Stored records:

-- ==== Sys2Proof/Machine/Queue.lean ====
section
/-! DEFINITION. The queue class 0xB (R53, R63, R64) and the end of its waits. A pop takes its entries, and a push gives
its entries, all together, once all are there or all have room. -/

namespace Sys2Proof.Machine

/-- Entries of an input queue, oldest first. -/
def Core.inQ (c : Core) (q : Nat) : List Token := (c.inq.toList[q]?).getD []

/-- Entries of an output queue, oldest first. -/
def Core.outQ (c : Core) (q : Nat) : List Token := (c.outq.toList[q]?).getD []

/-- n, 1 to 4. -/
def qn (f : FmtQ) : Nat := f.n1.toNat + 1

/-- Whether a queue of the Q class (0-3 in, 4-7 out) is enabled by the ACTIVE bank (R64, R127). -/
def Core.qEnabled (c : Core) (q : BitVec 3) : Bool := bit (c.qcfg[q.toNat]) 0

/-- Checks of a queue instruction: unused fields and the queue's direction and enable (R63, R64). -/
def queueChecks (c : Core) (f : FmtQ) (used : Bool) (wrongDir : Bool) : Check :=
  { word := [(decide (f.rsv ≠ 0) || !used, .reserved)], always := [(wrongDir || !c.qEnabled f.q, .queue)] }

/-- A token the core makes, with the running section's colour (R64). -/
def Core.token (c : Core) (data : BitVec 128) (void poison last : Bool) : Token :=
  { data := data, colour := c.colour, void := void, poison := poison, last := last }

/-- Quarter `j` of a value. -/
def quarter (v : VReg) (j : Nat) : BitVec 128 := BitVec.ofNat 128 (bits v (128 * j) 128)

/-- The data of an entry as a pop delivers it: +0.0 for a void entry (R64). -/
def Token.value (t : Token) : BitVec 128 := if t.void then 0 else t.data

/-- Writes popped entries into the quarters of a vector register, in order (R63, R64). DESIGN CHOICE (log entry 86): quarters
that no entry fills keep their bytes and their poison. -/
def Core.popQuarters (c : Core) (vr : BitVec 4) (l : List Token) : Core :=
  let v := (l.zipIdx).foldl (fun v x => setBits v (128 * x.2) 128 x.1.value.toNat) (c.vreg vr)
  let q := (l.zipIdx).foldl (fun q x => setBit q x.2 x.1.poison) (c.vpois vr)
  c.setV vr v q

/-- A pop, if its entries are there (R53, R63, R64). -/
def Core.pop (c : Core) (vec off : Bool) (f : FmtQ) : Option Core :=
  let q := f.q.toNat % 4
  let n := if vec then qn f else 1
  let l := c.inQ q
  if l.length < n then none
  else
    let e := l.take n
    let c := { c with inq := c.inq.setIfInBounds q (l.drop n) }
    if off then some c.next
    else
      let c := c.setP f.pd (e.all fun t => !t.void)
      if vec then some (c.popQuarters f.vr e).next
      else
        match e with
        | t :: _ => some (c.setS f.rs (BitVec.ofNat 32 (bits t.value 0 32)) t.poison).next
        | [] => some c.next

/-- The tokens a push emits (R53, R63, R64). -/
def Core.pushTokens (c : Core) (op : PushOp) (off : Bool) (f : FmtQ) : List Token :=
  let v := c.vreg f.vr
  let fromV (lastToo : Bool) : List Token := (List.range (qn f)).map fun j =>
    c.token (quarter v j) false (bit (c.vpois f.vr) j) (lastToo && decide (j + 1 = qn f))
  let voids (n : Nat) (lastToo : Bool) : List Token :=
    (List.range n).map fun j => c.token 0 true false (lastToo && decide (j + 1 = n))
  match op, off with
  | .v, false => fromV false
  | .last, false => fromV true
  | .s, false => [c.token (BitVec.ofNat 128 (c.sreg f.rs).toNat) false (c.spois f.rs) false]
  | .void, _ => voids (qn f) false
  | .v, true => voids (qn f) false
  | .last, true => voids (qn f) true
  | .s, true => voids 1 false

/-- A push, if the queue has room for its entries (R63, R64). -/
def Core.push (c : Core) (op : PushOp) (off : Bool) (f : FmtQ) : Option Core :=
  let q := f.q.toNat % 4
  let l := c.outQ q
  let e := c.pushTokens op off f
  if l.length + e.length > 16 then none
  else some { c with outq := c.outq.setIfInBounds q (l ++ e) }.next

/-- Runs a pop or leaves the core waiting on it (R64). -/
def Core.popOrWait (off vec : Bool) (f : FmtQ) (c : Core) : Core := (c.pop vec off f).getD { c with wait := .pop vec off f }

/-- Runs a push or leaves the core waiting on it (R64). -/
def Core.pushOrWait (off : Bool) (op : PushOp) (f : FmtQ) (c : Core) : Core :=
  (c.push op off f).getD { c with wait := .push op off f }

/-- QPOP.V (R63, R64). -/
def execQpopV (p : Pos) (f : FmtQ) (s : State) : Host.Outcome State Fault Refusal :=
  .next (s.runCore p (wordQ 0 f) f.pr (fun c => queueChecks c f (decide (f.rs = 0)) (decide (f.q.toNat ≥ 4)))
    (Core.popOrWait false true f) (Core.popOrWait true true f))

/-- A push instruction of an operation code, whose unused fields are those `used` denies. -/
def pushInstr (p : Pos) (qop : BitVec 4) (op : PushOp) (f : FmtQ) (used : Bool) (reads : List (BitVec 4)) (s : State) :
    State :=
  s.runCore p (wordQ qop f) f.pr
    (fun c => { queueChecks c f used (decide (f.q.toNat < 4)) with reads := reads })
    (Core.pushOrWait false op f) (Core.pushOrWait true op f)

/-- QPUSH.V (R63, R64). -/
def execQpushV (p : Pos) (f : FmtQ) (s : State) : Host.Outcome State Fault Refusal :=
  .next (pushInstr p 1 .v f (decide (f.pd = 0 ∧ f.rs = 0)) [f.vr] s)

/-- QPOP.S (R63, R64). -/
def execQpopS (p : Pos) (f : FmtQ) (s : State) : Host.Outcome State Fault Refusal :=
  .next (s.runCore p (wordQ 2 f) f.pr
    (fun c => queueChecks c f (decide (f.vr = 0 ∧ f.n1 = 0)) (decide (f.q.toNat ≥ 4)))
    (Core.popOrWait false false f) (Core.popOrWait true false f))

/-- QPUSH.S (R63, R64). -/
def execQpushS (p : Pos) (f : FmtQ) (s : State) : Host.Outcome State Fault Refusal :=
  .next (pushInstr p 3 .s f (decide (f.vr = 0 ∧ f.n1 = 0 ∧ f.pd = 0)) [] s)

/-- QVOID (R63, R64). -/
def execQvoid (p : Pos) (f : FmtQ) (s : State) : Host.Outcome State Fault Refusal :=
  .next (pushInstr p 4 .void f (decide (f.vr = 0 ∧ f.pd = 0 ∧ f.rs = 0)) [] s)

/-- QLAST (R63, R64). -/
def execQlast (p : Pos) (f : FmtQ) (s : State) : Host.Outcome State Fault Refusal :=
  .next (pushInstr p 5 .last f (decide (f.pd = 0 ∧ f.rs = 0)) [f.vr] s)

/-- Occupancy and head bits of a queue (R63): the 16-entry queue only (R129). -/
def qstatWord (l : List Token) : Word :=
  let h := l.head?
  let g (b : Token → Bool) : Nat := b2n ((h.map b).getD false)
  BitVec.ofNat 32 (l.length % 32 + 256 * g (·.void) + 512 * g (·.last) + 1024 * g (·.poison))

/-- QSTAT: reads a queue of either direction without popping (R63, R64). -/
def execQstat (p : Pos) (f : FmtQ) (s : State) : Host.Outcome State Fault Refusal :=
  .next (s.runCore p (wordQ 6 f) f.pr
    (fun c => queueChecks c f (decide (f.vr = 0 ∧ f.n1 = 0 ∧ f.pd = 0)) false)
    (fun c =>
      let l := if f.q.toNat < 4 then c.inQ f.q.toNat else c.outQ (f.q.toNat - 4)
      (c.setS f.rs (qstatWord l) false).next))

/-- A waiting pop or push completes where it can (R64). -/
def Core.queueRetry (c : Core) : Core :=
  match c.wait with
  | .pop vec off f => (({ c with wait := .none }).pop vec off f).getD c
  | .push op off f => (({ c with wait := .none }).push op off f).getD c
  | _ => c

/-- QUEUE_WAIT_END: a waiting pop finds its entries, or a waiting push room, and completes (R64). -/
def execQueueWaitEnd (p : Pos) (s : State) : Host.Outcome State Fault Refusal :=
  let c := s.core p
  .next (if c.queueRetry.wait = .none ∧ c.wait ≠ .none then s.retire p c.queueRetry else s)

end Sys2Proof.Machine
end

## [TASK BRIEF]
Pull every line with "fields" from the records.

## [PROBLEM SOLUTION]
/-- Checks of a queue instruction: unused fields and the queue's direction and enable (R63, R64). -/
/-- A push instruction of an operation code, whose unused fields are those `used` denies. -/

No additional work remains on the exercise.